Keywords: Bursera, Spodoptera frugiperda, copal, Acetylcholinesterase inhibition, terpenoids and flavonoids

INTRODUCTION

The plant family Burseraceae consists of approximately twenty genera and six hundred species that are widely distributed at low elevations in subtropical regions (Becerra and Venable, 1999). In México, one of the most representative genus is Bursera, locally known as cuajiote or copal with over a hundred species present from the south of the United States of America to Peru (Becerra and Venable, 1999).

Phytochemical studies of the genus Bursera have reported the presence of lignans, bilignans, flavonoids, flavonoid glycosides, steroids, short chain aliphatic alkanes, acetates, alcohols, ketones and terpenoids, the latter mostly monoterpenes while diterpenes and triterpenes occur at lesser extent (Alonso-Castro et al., 2011; Evans et al., 2000; Evans and Becerra, 2006; Hernández-Hernández et al., 2005; Peraza-Sánchez et al., 1995; Souza et al., 1989; Zuňiga et al., 2005). Presence of resins and essential oils is characteristic of the genus and many studies have focused on the chemical characterization of bark or volatiles, however, little is known about the compounds present in leaves and its biological activity.

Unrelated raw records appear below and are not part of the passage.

-- ==== Sys2Proof/Tests/Slice0.lean ====
section
/-! SUPPORT. The model's own tests. Expected words and results are the spec's: the encoding tables of 30_encoding.md R102 to R120 written out byte
by byte, the vectors of 95_test_vectors.md (a theorem `test_V41_01` is vector V41-01) and the examples of the rules. The witnesses at
the end show, for each statement that has hypotheses, a state and operands that meet all of them. -/

namespace Sys2Proof.Machine.Tests

/-! ## Small states -/

/-- All cells 0. -/
def r0 : RegFile := { eax := 0, ecx := 0, edx := 0, ebx := 0, esp := 0, ebp := 0, esi := 0, edi := 0 }

/-- All flags clear. -/
def f0 : Flags := { CF := false, PF := false, AF := false, ZF := false, SF := false, OF := false, DF := false }

/-- The conventions of 95_test_vectors.md: a code page r-x and a data page rw-. -/
def std : List Mapping := [⟨0x401000, 0x1000, ⟨true, false, true⟩⟩, ⟨0x402000, 0x1000, ⟨true, true, false⟩⟩]

/-- A stack page, then the pages of `std`. -/
def stk : List Mapping := ⟨0x12F000, 0x1000, ⟨true, true, false⟩⟩ :: std

/-- A state with code at EIP and data bytes. -/
def box (maps : List Mapping) (eip : Word) (code : List Byte) (regs : RegFile) (flags : Flags) (data : List Host.Cell) : State :=
  { regs := regs
    eip := eip
    flags := flags
    mem := { maps := maps, bytes := storeBytes (data.foldl (fun m c => Memory.write m c.1 c.2) []) eip.toNat code } }

/-- The outcome is a next state that passes a check. -/
def runsTo (r : StepResult) (p : State → Bool) : Bool :=
  match r with
  | .next t => p t
  | _ => false

/-- The outcome is this fault. -/
def faultsWith (r : StepResult) (f : Fault) : Bool :=
  match r with
  | .fault g => g == f
  | _ => false

theorem next_of_runsTo {r : StepResult} {p : State → Bool} (h : runsTo r p = true) : ∃ t, r = .next t ∧ p t = true := by
  cases r with
  | next t => exact ⟨t, rfl, h⟩
  | fault f => cases h
  | refused q => cases h

theorem fault_of_faultsWith {r : StepResult} {f : Fault} (h : faultsWith r f = true) : r = .fault f := by
  cases r with
  | next t => cases h
  | fault g => exact congrArg _ (eq_of_beq h)
  | refused q => cases h

/-- Each byte string decodes to its instruction with no byte left, and is what the encoder gives. -/
def decodesAll (l : List (List Byte × Instr)) : Bool := l.all fun x => decode x.1 == .got x.2 [] && encode x.2 == x.1

/-- Each byte string is refused with its verdict. -/
def refusedAll (v : Reject) (l : List (List Byte)) : Bool :=
  l.all fun x =>
    match decode x with
    | .refuse w _ => w == v
    | _ => false

/-! ## Ill-formed terms: each is refused, by one check -/

/-- R107: a repeated prefix; two segment overrides, equal or not. -/
theorem test_wf_prefixes :
    ([.addRmR [.lock, .lock] (.mem (.ind .eax)) .eax, .addRmR [.opsize, .opsize] (.reg .eax) .eax,
      .addRmR [.seg .cs, .seg .cs] (.reg .eax) .eax, .addRmR [.seg .cs, .lock, .seg .ds] (.mem (.ind .eax)) .eax]
      : List Instr).all (fun i => !i.wf) = true := by decide

/-- R103: `66` on a row of width 8, on a relative branch, on MOVZX of a word; a CBW without it. -/
theorem test_wf_opsize :
    ([.addRm8R8 [.opsize] (.reg .al) .cl, .jneRel8 [.opsize] 0x10#8, .retImm16 [.opsize] 8#16, .cbw [], .cwd [], .cmpsw []]
      : List Instr).all (fun i => !i.wf) = true := by decide

/-- R105: LOCK with a register destination, and on mnemonics that do not allow it. -/
theorem test_wf_lock :
    ([.addRmR [.lock] (.reg .eax) .eax, .movRmR [.lock] (.mem (.ind .eax)) .eax, .cmpRmR [.lock] (.mem (.ind .eax)) .eax,
      .btRmR [.lock] (.mem (.ind .eax)) .eax, .clc [.lock]] : List Instr).all (fun i => !i.wf) = true := by decide

/-- R110, R111: memory forms that their encoding cannot name. -/
theorem test_wf_mem :
    ([.ind .esp, .ind .ebp, .sib ⟨.x1, some .esp⟩ .eax, .sib ⟨.x1, none⟩ .ebp, .sibAbs ⟨.x2, some .esp⟩ 0#32, .disp8 .esp 0#8,
      .sibDisp8 ⟨.x4, some .esp⟩ .eax 0#8, .disp32 .esp 0#32, .sibDisp32 ⟨.x8, some .esp⟩ .eax 0#32] : List Mem).all
      (fun m => !(Instr.incRm [] (.mem m)).wf) = true := by decide

/-- R113: a 16-bit immediate without `66`, a 32-bit one with it. -/
theorem test_wf_imm :
    ([.addEaxImm [] (.i16 1#16), .addEaxImm [.opsize] (.i32 1#32), .imulRRmImm [] .eax (.reg .ecx) (.i16 1#16)]
      : List Instr).all (fun i => !i.wf) = true := by decide

/-- The same terms with the fault mended are well formed. -/
theorem test_wf_mended :
    ([.addRmR [.lock, .opsize, .seg .ss] (.mem (.ind .eax)) .eax, .addRm8R8 [] (.reg .al) .cl, .cbw [.opsize], .cwd [.opsize],
      .cmpsw [.opsize], .movRmR [] (.mem (.ind .eax)) .eax, .incRm [] (.mem (.sib ⟨.x1, none⟩ .esp)),
      .incRm [] (.mem (.disp8 .ebp 0#8)), .incRm [] (.mem (.sibDisp8 ⟨.x2, some .ebp⟩ .ebp 0#8)), .addEaxImm [] (.i32 1#32),
      .addEaxImm [.opsize] (.i16 1#16)] : List Instr).all (fun i => i.wf) = true := by decide

/-! ## Decoding: every constructor, from words written out from the tables -/

/-- ADD -/
theorem test_decode_addRm8R8 : decodesAll
    [([0xF0, 0x00, 0x09], .addRm8R8 [.lock] (.mem (.ind .ecx)) .cl),
     ([0x66, 0x01, 0xE7], .addRmR [.opsize] (.reg .edi) .esp),
     ([0x02, 0x3D, 0x11, 0x20, 0x40, 0x80], .addR8Rm8 [] .bh (.mem (.abs 0x80402011#32))),
     ([0x2E, 0x03, 0xD1], .addRRm [.seg .cs] .edx (.reg .ecx)),
     ([0x04, 0x85], .addAlImm8 [] 0x85#8),
     ([0x66, 0x05, 0x6A, 0x87], .addEaxImm [.opsize] (.i16 0x876A#16)),
     ([0xF0, 0x80, 0x04, 0x24, 0x87], .addRm8Imm8 [.lock] (.mem (.sib ⟨.x1, none⟩ .esp)) 0x87#8),
     ([0x81, 0xC5, 0x28, 0x43, 0x65, 0x87], .addRmImm [] (.reg .ebp) (.i32 0x87654328#32)),
     ([0xF0, 0x83, 0x04, 0xF5, 0x14, 0x20, 0x40, 0x80, 0x89], .addRmImm8 [.lock] (.mem (.sibAbs ⟨.x8, some .esi⟩ 0x80402014#32)) 0x89#8)] = true := by decide

/-- OR -/
theorem test_decode_orRm8R8 : decodesAll
    [([0x08, 0xE7], .orRm8R8 [] (.reg .bh) .ah),
     ([0x2E, 0x09, 0x7D, 0xF5], .orRmR [.seg .cs] (.mem (.disp8 .ebp 0xF5#8)) .edi),
     ([0x0A, 0xD1], .orR8Rm8 [] .dl (.reg .cl)),
     ([0x0B, 0x6C, 0x6D, 0xF6], .orRRm [] .ebp (.mem (.sibDisp8 ⟨.x2, some .ebp⟩ .ebp 0xF6#8))),
     ([0x0C, 0x8E], .orAlImm8 [] 0x8E#8),
     ([0x0D, 0x2F, 0x43, 0x65, 0x87], .orEaxImm [] (.i32 0x8765432F#32)),
     ([0x80, 0xCD, 0x90], .orRm8Imm8 [] (.reg .ch) 0x90#8),
     ([0xF0, 0x81, 0x8C, 0x20, 0x18, 0x20, 0x40, 0x80, 0x31, 0x43, 0x65, 0x87], .orRmImm [.lock] (.mem (.sibDisp32 ⟨.x1, none⟩ .eax 0x80402018#32)) (.i32 0x87654331#32)),
     ([0x2E, 0x66, 0x83, 0xCF, 0x92], .orRmImm8 [.seg .cs, .opsize] (.reg .edi) 0x92#8)] = true := by decide

/-- ADC -/
theorem test_decode_adcRm8R8 : decodesAll
    [([0xF0, 0x10, 0x39], .adcRm8R8 [.lock] (.mem (.ind .ecx)) .bh),
     ([0x11, 0xD1], .adcRmR [] (.reg .ecx) .edx),
     ([0x12, 0x2D, 0x1A, 0x20, 0x40, 0x80], .adcR8Rm8 [] .ch (.mem (.abs 0x8040201A#32))),
     ([0x66, 0x13, 0xC3], .adcRRm [.opsize] .eax (.reg .ebx)),
     ([0x14, 0x97], .adcAlImm8 [] 0x97#8),
     ([0x15, 0x38, 0x43, 0x65, 0x87], .adcEaxImm [] (.i32 0x87654338#32)),
     ([0x2E, 0x80, 0x14, 0x24, 0x99], .adcRm8Imm8 [.seg .cs] (.mem (.sib ⟨.x1, none⟩ .esp)) 0x99#8),
     ([0x66, 0x81, 0xD7, 0x7E, 0x87], .adcRmImm [.opsize] (.reg .edi) (.i16 0x877E#16)),
     ([0xF0, 0x83, 0x14, 0xF5, 0x1D, 0x20, 0x40, 0x80, 0x9B], .adcRmImm8 [.lock] (.mem (.sibAbs ⟨.x8, some .esi⟩ 0x8040201D#32)) 0x9B#8)] = true := by decide

/-- SBB -/
theorem test_decode_sbbRm8R8 : decodesAll
    [([0x18, 0xD1], .sbbRm8R8 [] (.reg .cl) .dl),
     ([0xF0, 0x19, 0x6D, 0xFE], .sbbRmR [.lock] (.mem (.disp8 .ebp 0xFE#8)) .ebp),
     ([0x1A, 0xC3], .sbbR8Rm8 [] .al (.reg .bl)),
     ([0x1B, 0x5C, 0x6D, 0xFF], .sbbRRm [] .ebx (.mem (.sibDisp8 ⟨.x2, some .ebp⟩ .ebp 0xFF#8))),
     ([0x2E, 0x1C, 0xA0], .sbbAlImm8 [.seg .cs] 0xA0#8),
     ([0x1D, 0x41, 0x43, 0x65, 0x87], .sbbEaxImm [] (.i32 0x87654341#32)),
     ([0x80, 0xDF, 0xA2], .sbbRm8Imm8 [] (.reg .bh) 0xA2#8),
     ([0xF0, 0x81, 0x9C, 0x20, 0x21, 0x20, 0x40, 0x80, 0x43, 0x43, 0x65, 0x87], .sbbRmImm [.lock] (.mem (.sibDisp32 ⟨.x1, none⟩ .eax 0x80402021#32)) (.i32 0x87654343#32)),
     ([0x83, 0xD9, 0xA4], .sbbRmImm8 [] (.reg .ecx) 0xA4#8)] = true := by decide

/-- AND -/
theorem test_decode_andRm8R8 : decodesAll
    [([0xF0, 0x20, 0x29], .andRm8R8 [.lock] (.mem (.ind .ecx)) .ch),
     ([0x66, 0x21, 0xC3], .andRmR [.opsize] (.reg .ebx) .eax),
     ([0x2E, 0x22, 0x1D, 0x23, 0x20, 0x40, 0x80], .andR8Rm8 [.seg .cs] .bl (.mem (.abs 0x80402023#32))),
     ([0x23, 0xF5], .andRRm [] .esi (.reg .ebp)),
     ([0x24, 0xA9], .andAlImm8 [] 0xA9#8),
     ([0x66, 0x25, 0x8E, 0x87], .andEaxImm [.opsize] (.i16 0x878E#16)),
     ([0xF0, 0x80, 0x24, 0x24, 0xAB], .andRm8Imm8 [.lock] (.mem (.sib ⟨.x1, none⟩ .esp)) 0xAB#8),
     ([0x81, 0xE1, 0x4C, 0x43, 0x65, 0x87], .andRmImm [] (.reg .ecx) (.i32 0x8765434C#32)),
     ([0xF0, 0x83, 0x24, 0xF5, 0x26, 0x20, 0x40, 0x80, 0xAD], .andRmImm8 [.lock] (.mem (.sibAbs ⟨.x8, some .esi⟩ 0x80402026#32)) 0xAD#8)] = true := by decide

/-- SUB -/
theorem test_decode_subRm8R8 : decodesAll
    [([0x2E, 0x28, 0xC3], .subRm8R8 [.seg .cs] (.reg .bl) .al),
     ([0xF0, 0x29, 0x5D, 0xF7], .subRmR [.lock] (.mem (.disp8 .ebp 0xF7#8)) .ebx),
     ([0x2A, 0xF5], .subR8Rm8 [] .dh (.reg .ch)),
     ([0x2B, 0x4C, 0x6D, 0xF8], .subRRm [] .ecx (.mem (.sibDisp8 ⟨.x2, some .ebp⟩ .ebp 0xF8#8))),
     ([0x2C, 0xB2], .subAlImm8 [] 0xB2#8),
     ([0x2D, 0x53, 0x43, 0x65, 0x87], .subEaxImm [] (.i32 0x87654353#32)),
     ([0x80, 0xE9, 0xB4], .subRm8Imm8 [] (.reg .cl) 0xB4#8),
     ([0x2E, 0x81, 0xAC, 0x20, 0x2A, 0x20, 0x40, 0x80, 0x55, 0x43, 0x65, 0x87], .subRmImm [.seg .cs] (.mem (.sibDisp32 ⟨.x1, none⟩ .eax 0x8040202A#32)) (.i32 0x87654355#32)),
     ([0x66, 0x83, 0xEB, 0xB6], .subRmImm8 [.opsize] (.reg .ebx) 0xB6#8)] = true := by decide

/-- XOR -/
theorem test_decode_xorRm8R8 : decodesAll
    [([0xF0, 0x30, 0x19], .xorRm8R8 [.lock] (.mem (.ind .ecx)) .bl),
     ([0x31, 0xF5], .xorRmR [] (.reg .ebp) .esi),
     ([0x32, 0x0D, 0x2C, 0x20, 0x40, 0x80], .xorR8Rm8 [] .cl (.mem (.abs 0x8040202C#32))),
     ([0x66, 0x33, 0xE7], .xorRRm [.opsize] .esp (.reg .edi)),
     ([0x34, 0xBB], .xorAlImm8 [] 0xBB#8),
     ([0x2E, 0x35, 0x5C, 0x43, 0x65, 0x87], .xorEaxImm [.seg .cs] (.i32 0x8765435C#32)),
     ([0xF0, 0x80, 0x34, 0x24, 0xBD], .xorRm8Imm8 [.lock] (.mem (.sib ⟨.x1, none⟩ .esp)) 0xBD#8),
     ([0x66, 0x81, 0xF3, 0xA2, 0x87], .xorRmImm [.opsize] (.reg .ebx) (.i16 0x87A2#16)),
     ([0xF0, 0x83, 0x34, 0xF5, 0x2F, 0x20, 0x40, 0x80, 0xBF], .xorRmImm8 [.lock] (.mem (.sibAbs ⟨.x8, some .esi⟩ 0x8040202F#32)) 0xBF#8)] = true := by decide

/-- CMP -/
theorem test_decode_cmpRm8R8 : decodesAll
    [([0x38, 0xF5], .cmpRm8R8 [] (.reg .ch) .dh),
     ([0x39, 0x4D, 0xF0], .cmpRmR [] (.mem (.disp8 .ebp 0xF0#8)) .ecx),
     ([0x3A, 0xE7], .cmpR8Rm8 [] .ah (.reg .bh)),
     ([0x2E, 0x3B, 0x7C, 0x6D, 0xF1], .cmpRRm [.seg .cs] .edi (.mem (.sibDisp8 ⟨.x2, some .ebp⟩ .ebp 0xF1#8))),
     ([0x3C, 0xC4], .cmpAlImm8 [] 0xC4#8),
     ([0x3D, 0x65, 0x43, 0x65, 0x87], .cmpEaxImm [] (.i32 0x87654365#32)),
     ([0x80, 0xFB, 0xC6], .cmpRm8Imm8 [] (.reg .bl) 0xC6#8),
     ([0x81, 0xBC, 0x20, 0x33, 0x20, 0x40, 0x80, 0x67, 0x43, 0x65, 0x87], .cmpRmImm [] (.mem (.sibDisp32 ⟨.x1, none⟩ .eax 0x80402033#32)) (.i32 0x87654367#32)),
     ([0x83, 0xFD, 0xC8], .cmpRmImm8 [] (.reg .ebp) 0xC8#8)] = true := by decide

/-- INC, DEC, TEST, NOT, NEG -/
theorem test_decode_incR : decodesAll
    [([0x41], .incR [] .ecx),
     ([0x2E, 0x66, 0x4C], .decR [.seg .cs, .opsize] .esp),
     ([0xF0, 0xFE, 0x05, 0x35, 0x20, 0x40, 0x80], .incRm8 [.lock] (.mem (.abs 0x80402035#32))),
     ([0xFE, 0xC9], .decRm8 [] (.reg .cl)),
     ([0xF0, 0xFF, 0x04, 0x8B], .incRm [.lock] (.mem (.sib ⟨.x4, some .ecx⟩ .ebx))),
     ([0x66, 0xFF, 0xCB], .decRm [.opsize] (.reg .ebx)),
     ([0xF6, 0x04, 0x24, 0xCF], .testRm8Imm8 [] (.mem (.sib ⟨.x1, none⟩ .esp)) 0xCF#8),
     ([0xF6, 0xD5], .notRm8 [] (.reg .ch)),
     ([0x2E, 0xF6, 0x1C, 0xF5, 0x38, 0x20, 0x40, 0x80], .negRm8 [.seg .cs] (.mem (.sibAbs ⟨.x8, some .esi⟩ 0x80402038#32)))] = true := by decide

/-- MUL, IMUL, DIV, IDIV, TEST, NOT, NEG -/
theorem test_decode_mulRm8 : decodesAll
    [([0xF6, 0xE7], .mulRm8 [] (.reg .bh)),
     ([0xF6, 0x6D, 0xF9], .imulRm8 [] (.mem (.disp8 .ebp 0xF9#8))),
     ([0xF6, 0xF1], .divRm8 [] (.reg .cl)),
     ([0xF6, 0x7C, 0x6D, 0xFA], .idivRm8 [] (.mem (.sibDisp8 ⟨.x2, some .ebp⟩ .ebp 0xFA#8))),
     ([0x66, 0xF7, 0xC3, 0xBA, 0x87], .testRmImm [.opsize] (.reg .ebx) (.i16 0x87BA#16)),
     ([0xF0, 0xF7, 0x97, 0x3B, 0x20, 0x40, 0x80], .notRm [.lock] (.mem (.disp32 .edi 0x8040203B#32))),
     ([0x2E, 0xF7, 0xDD], .negRm [.seg .cs] (.reg .ebp)),
     ([0xF7, 0xA4, 0x20, 0x3C, 0x20, 0x40, 0x80], .mulRm [] (.mem (.sibDisp32 ⟨.x1, none⟩ .eax 0x8040203C#32))),
     ([0x66, 0xF7, 0xEF], .imulRm [.opsize] (.reg .edi))] = true := by decide

/-- DIV, IDIV, IMUL, TEST -/
theorem test_decode_divRm : decodesAll
    [([0xF7, 0x31], .divRm [] (.mem (.ind .ecx))),
     ([0xF7, 0xF9], .idivRm [] (.reg .ecx)),
     ([0x0F, 0xAF, 0x2D, 0x3E, 0x20, 0x40, 0x80], .imulRRm [] .ebp (.mem (.abs 0x8040203E#32))),
     ([0x66, 0x69, 0xC3, 0xC2, 0x87], .imulRRmImm [.opsize] .eax (.reg .ebx) (.i16 0x87C2#16)),
     ([0x2E, 0x6B, 0x1C, 0x8B, 0xDF], .imulRRmImm8 [.seg .cs] .ebx (.mem (.sib ⟨.x4, some .ecx⟩ .ebx)) 0xDF#8),
     ([0x84, 0xF5], .testRm8R8 [] (.reg .ch) .dh),
     ([0x85, 0x0C, 0x24], .testRmR [] (.mem (.sib ⟨.x1, none⟩ .esp)) .ecx),
     ([0xA8, 0xE2], .testAlImm8 [] 0xE2#8),
     ([0xA9, 0x83, 0x43, 0x65, 0x87], .testEaxImm [] (.i32 0x87654383#32))] = true := by decide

Bursera extracts and compounds have been investigated for a wide range of biological activities for example antioxidant, cytotoxic, nematicidal, bactericidal and acaricidal (Ara et al., 2009; López-Aroche et al., 2008; Rosado-Aguilar et al., 2010; Salinas Sánchez et al., 2009). The species B. copallifera, as well as others present in México, is traditionally used to kill insects (Aldana Llanos et al., 2010; Evans and Becerra, 2006; Maldini et al., 2009).

Plant extracts can exhibit different modes of action when administered to insects, for example amino acid arrest, ecdysis disruption, inhibition of gut proteases and inhibition of acetylcholinesterase (AChE). These effects are attributed to the secondary metabolites synthesized by the plants. Recent studies have shown the AChE inhibitory activity of flavonoids such as quercetin, rutin, macluraxanthone, quercitrine, tiliroside and kaempferol (Jung and Park, 2007; Khan et al., 2009). Other references have shown that terpenic compounds, especially monoterpenes have also AChE inhibitory capacity (López and Pascual-Villalobos, 2010).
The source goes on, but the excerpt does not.